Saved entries

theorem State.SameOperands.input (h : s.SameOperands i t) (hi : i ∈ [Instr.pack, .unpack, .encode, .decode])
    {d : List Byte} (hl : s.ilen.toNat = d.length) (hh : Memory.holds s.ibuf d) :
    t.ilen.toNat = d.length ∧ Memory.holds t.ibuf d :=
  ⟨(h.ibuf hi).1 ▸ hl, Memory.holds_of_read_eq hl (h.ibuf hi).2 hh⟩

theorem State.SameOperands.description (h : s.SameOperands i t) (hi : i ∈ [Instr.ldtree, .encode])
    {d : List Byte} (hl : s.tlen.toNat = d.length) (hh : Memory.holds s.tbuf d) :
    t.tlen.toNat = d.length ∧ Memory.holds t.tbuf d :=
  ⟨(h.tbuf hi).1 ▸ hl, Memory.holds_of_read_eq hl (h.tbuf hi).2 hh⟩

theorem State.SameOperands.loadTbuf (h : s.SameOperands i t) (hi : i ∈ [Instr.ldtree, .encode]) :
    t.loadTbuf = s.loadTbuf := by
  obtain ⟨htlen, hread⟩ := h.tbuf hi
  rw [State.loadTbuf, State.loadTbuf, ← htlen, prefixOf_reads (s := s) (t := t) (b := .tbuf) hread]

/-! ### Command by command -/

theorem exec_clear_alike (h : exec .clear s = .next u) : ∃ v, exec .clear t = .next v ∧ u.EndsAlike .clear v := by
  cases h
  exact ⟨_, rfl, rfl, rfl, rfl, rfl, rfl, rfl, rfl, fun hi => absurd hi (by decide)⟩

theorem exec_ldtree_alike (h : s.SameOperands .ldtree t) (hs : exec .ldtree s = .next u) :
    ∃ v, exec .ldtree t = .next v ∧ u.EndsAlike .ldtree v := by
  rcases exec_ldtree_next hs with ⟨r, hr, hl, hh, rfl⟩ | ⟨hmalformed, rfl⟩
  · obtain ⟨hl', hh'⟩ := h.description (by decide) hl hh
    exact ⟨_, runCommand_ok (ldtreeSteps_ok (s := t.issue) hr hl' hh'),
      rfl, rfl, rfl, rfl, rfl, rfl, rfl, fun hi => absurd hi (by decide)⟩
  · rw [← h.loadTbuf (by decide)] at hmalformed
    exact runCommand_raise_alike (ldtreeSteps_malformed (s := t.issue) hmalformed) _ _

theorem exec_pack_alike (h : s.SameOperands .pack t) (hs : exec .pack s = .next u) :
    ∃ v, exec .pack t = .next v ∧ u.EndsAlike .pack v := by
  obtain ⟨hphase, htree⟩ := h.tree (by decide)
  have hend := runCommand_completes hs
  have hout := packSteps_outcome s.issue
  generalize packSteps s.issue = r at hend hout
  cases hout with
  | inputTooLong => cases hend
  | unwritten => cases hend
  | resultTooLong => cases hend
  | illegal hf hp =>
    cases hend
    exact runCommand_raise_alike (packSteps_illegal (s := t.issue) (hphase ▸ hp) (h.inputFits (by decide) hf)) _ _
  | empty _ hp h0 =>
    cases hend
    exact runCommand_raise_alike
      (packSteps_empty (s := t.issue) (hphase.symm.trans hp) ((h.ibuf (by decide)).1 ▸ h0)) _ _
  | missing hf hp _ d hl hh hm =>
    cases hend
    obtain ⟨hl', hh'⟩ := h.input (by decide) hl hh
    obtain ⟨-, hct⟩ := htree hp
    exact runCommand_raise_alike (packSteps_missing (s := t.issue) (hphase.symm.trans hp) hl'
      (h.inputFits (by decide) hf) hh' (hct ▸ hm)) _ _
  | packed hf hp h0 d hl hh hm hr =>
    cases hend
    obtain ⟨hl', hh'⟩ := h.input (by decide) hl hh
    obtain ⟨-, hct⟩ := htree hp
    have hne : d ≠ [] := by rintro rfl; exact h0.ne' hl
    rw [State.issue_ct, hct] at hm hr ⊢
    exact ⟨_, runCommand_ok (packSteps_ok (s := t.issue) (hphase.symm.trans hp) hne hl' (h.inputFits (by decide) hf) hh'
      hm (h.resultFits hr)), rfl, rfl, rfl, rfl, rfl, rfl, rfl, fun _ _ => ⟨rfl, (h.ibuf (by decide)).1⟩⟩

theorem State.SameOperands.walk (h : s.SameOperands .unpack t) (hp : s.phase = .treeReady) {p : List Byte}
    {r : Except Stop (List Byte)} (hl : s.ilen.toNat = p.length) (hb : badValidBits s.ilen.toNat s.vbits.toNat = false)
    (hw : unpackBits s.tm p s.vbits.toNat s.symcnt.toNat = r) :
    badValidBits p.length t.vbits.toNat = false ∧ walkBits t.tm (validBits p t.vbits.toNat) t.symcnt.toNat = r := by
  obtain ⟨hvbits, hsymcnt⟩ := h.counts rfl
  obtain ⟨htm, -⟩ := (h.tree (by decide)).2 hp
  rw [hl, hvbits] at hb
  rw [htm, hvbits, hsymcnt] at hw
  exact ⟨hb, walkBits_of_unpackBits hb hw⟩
==
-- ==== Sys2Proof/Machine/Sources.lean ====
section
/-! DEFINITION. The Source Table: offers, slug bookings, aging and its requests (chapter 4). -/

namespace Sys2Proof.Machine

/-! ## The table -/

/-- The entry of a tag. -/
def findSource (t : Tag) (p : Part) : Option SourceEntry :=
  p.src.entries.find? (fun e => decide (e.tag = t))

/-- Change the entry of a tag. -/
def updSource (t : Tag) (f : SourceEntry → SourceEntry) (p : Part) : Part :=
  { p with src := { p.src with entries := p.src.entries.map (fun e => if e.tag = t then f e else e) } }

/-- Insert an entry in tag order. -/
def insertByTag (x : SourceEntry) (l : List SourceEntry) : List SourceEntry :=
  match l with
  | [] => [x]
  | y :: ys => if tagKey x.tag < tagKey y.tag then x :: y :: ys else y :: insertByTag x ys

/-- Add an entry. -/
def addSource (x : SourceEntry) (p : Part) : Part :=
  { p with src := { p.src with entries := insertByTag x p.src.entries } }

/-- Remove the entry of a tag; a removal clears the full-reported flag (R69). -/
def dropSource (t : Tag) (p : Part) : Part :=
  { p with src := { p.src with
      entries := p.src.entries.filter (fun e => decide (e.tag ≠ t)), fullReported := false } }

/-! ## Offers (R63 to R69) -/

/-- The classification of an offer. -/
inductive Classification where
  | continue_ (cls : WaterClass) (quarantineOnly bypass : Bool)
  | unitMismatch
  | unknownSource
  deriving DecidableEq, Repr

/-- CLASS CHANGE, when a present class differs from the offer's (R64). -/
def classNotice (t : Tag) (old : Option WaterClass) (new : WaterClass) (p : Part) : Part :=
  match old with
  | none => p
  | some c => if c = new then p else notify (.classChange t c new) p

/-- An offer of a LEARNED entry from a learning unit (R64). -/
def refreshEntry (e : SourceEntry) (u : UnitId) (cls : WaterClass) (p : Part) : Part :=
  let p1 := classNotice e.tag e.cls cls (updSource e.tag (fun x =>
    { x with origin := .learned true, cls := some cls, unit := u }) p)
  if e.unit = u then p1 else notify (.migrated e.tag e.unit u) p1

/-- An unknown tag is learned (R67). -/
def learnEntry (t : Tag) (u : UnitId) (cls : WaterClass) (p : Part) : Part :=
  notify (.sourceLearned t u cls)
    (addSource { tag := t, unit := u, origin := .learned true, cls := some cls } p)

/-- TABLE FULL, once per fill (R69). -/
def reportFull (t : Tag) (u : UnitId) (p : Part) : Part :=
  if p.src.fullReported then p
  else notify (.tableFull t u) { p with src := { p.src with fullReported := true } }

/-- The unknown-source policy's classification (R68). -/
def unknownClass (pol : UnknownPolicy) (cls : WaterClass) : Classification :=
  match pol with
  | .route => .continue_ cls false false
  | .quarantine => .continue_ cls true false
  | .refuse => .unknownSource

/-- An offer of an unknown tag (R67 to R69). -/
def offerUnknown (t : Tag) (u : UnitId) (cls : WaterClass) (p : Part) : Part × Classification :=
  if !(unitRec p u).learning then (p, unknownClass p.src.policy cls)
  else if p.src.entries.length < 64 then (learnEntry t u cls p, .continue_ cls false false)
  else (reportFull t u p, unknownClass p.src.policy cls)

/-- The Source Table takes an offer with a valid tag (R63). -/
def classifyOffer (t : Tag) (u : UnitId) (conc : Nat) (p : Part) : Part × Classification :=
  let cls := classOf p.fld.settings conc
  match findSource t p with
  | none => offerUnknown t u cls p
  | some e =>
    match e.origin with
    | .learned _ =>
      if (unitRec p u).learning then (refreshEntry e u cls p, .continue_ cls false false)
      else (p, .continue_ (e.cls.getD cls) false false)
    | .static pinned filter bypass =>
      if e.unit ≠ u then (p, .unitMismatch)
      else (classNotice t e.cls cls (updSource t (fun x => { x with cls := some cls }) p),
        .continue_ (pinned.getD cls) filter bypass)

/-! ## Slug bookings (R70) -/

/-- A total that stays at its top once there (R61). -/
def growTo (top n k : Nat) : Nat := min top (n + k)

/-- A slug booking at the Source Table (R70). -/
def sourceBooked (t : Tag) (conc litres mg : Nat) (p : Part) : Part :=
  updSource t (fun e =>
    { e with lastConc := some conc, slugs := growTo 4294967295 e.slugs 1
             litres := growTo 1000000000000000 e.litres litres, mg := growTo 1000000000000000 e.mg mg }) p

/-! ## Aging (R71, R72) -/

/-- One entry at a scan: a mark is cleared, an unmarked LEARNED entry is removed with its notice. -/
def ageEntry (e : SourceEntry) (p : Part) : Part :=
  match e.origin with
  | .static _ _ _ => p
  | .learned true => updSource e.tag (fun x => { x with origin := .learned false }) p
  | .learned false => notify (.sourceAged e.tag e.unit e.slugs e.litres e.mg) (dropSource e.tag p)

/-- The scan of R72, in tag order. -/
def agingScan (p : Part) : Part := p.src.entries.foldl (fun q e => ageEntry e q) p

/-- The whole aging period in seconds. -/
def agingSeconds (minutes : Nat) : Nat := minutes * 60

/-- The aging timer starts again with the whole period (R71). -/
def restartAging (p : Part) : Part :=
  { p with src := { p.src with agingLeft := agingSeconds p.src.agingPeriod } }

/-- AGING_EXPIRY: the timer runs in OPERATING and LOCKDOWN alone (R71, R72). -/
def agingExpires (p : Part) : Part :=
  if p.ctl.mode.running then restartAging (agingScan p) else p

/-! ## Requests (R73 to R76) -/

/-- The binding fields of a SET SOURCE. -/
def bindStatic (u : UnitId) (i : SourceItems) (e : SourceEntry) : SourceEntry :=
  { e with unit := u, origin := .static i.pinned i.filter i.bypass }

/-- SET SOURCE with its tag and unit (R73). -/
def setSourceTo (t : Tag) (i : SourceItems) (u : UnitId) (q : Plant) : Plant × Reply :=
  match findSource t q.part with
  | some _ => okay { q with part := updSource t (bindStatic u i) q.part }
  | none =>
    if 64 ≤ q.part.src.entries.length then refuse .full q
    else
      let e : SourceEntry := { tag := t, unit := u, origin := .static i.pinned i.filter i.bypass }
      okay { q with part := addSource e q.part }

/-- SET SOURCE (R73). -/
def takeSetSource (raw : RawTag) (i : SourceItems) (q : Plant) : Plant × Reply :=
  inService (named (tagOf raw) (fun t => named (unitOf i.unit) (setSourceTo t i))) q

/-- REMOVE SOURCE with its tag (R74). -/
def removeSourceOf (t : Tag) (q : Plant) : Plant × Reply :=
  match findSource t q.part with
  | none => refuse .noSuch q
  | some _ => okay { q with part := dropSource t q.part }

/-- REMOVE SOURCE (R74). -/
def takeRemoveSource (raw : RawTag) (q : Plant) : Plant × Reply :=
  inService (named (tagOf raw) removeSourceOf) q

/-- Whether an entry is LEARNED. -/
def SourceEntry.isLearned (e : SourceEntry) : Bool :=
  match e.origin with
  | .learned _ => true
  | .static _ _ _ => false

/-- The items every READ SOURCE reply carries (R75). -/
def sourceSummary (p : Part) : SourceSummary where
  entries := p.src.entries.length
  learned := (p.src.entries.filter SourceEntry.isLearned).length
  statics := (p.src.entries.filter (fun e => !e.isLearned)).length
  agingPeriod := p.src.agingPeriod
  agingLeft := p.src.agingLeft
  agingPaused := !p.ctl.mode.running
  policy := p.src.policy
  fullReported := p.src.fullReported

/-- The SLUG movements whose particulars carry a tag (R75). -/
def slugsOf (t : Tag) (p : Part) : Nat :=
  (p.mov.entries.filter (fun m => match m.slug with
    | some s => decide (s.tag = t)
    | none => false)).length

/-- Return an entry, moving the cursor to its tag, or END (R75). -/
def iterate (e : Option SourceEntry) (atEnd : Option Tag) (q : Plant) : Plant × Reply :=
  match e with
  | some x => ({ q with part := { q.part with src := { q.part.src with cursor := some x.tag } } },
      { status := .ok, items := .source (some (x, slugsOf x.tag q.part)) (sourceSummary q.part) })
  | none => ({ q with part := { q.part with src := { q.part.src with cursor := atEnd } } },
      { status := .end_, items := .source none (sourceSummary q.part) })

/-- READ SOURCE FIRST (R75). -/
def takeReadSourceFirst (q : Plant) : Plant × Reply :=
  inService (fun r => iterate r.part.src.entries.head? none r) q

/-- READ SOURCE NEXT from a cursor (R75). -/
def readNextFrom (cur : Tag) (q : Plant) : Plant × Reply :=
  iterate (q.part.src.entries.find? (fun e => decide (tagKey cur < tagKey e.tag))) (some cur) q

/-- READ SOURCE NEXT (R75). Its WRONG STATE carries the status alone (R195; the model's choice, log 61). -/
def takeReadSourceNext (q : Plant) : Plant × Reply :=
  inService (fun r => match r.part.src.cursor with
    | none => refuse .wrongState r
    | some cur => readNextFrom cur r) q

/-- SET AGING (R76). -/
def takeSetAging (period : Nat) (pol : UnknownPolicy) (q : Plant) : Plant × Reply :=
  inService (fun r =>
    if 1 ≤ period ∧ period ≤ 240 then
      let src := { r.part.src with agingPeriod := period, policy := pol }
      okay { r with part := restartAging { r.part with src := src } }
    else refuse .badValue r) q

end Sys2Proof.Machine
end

Required action:
Every line above that carries the string "length" should be copied.

Answer space:
    {d : List Byte} (hl : s.ilen.toNat = d.length) (hh : Memory.holds s.ibuf d) :
    t.ilen.toNat = d.length ∧ Memory.holds t.ibuf d :=
    {d : List Byte} (hl : s.tlen.toNat = d.length) (hh : Memory.holds s.tbuf d) :
    t.tlen.toNat = d.length ∧ Memory.holds t.tbuf d :=
    {r : Except Stop (List Byte)} (hl : s.ilen.toNat = p.length) (hb : badValidBits s.ilen.toNat s.vbits.toNat = false)
    badValidBits p.length t.vbits.toNat = false ∧ walkBits t.tm (validBits p t.vbits.toNat) t.symcnt.toNat = r := by
  else if p.src.entries.length < 64 then (learnEntry t u cls p, .continue_ cls false false)
    if 64 ≤ q.part.src.entries.length then refuse .full q
  entries := p.src.entries.length
  learned := (p.src.entries.filter SourceEntry.isLearned).length
  statics := (p.src.entries.filter (fun e => !e.isLearned)).length
    | none => false)).length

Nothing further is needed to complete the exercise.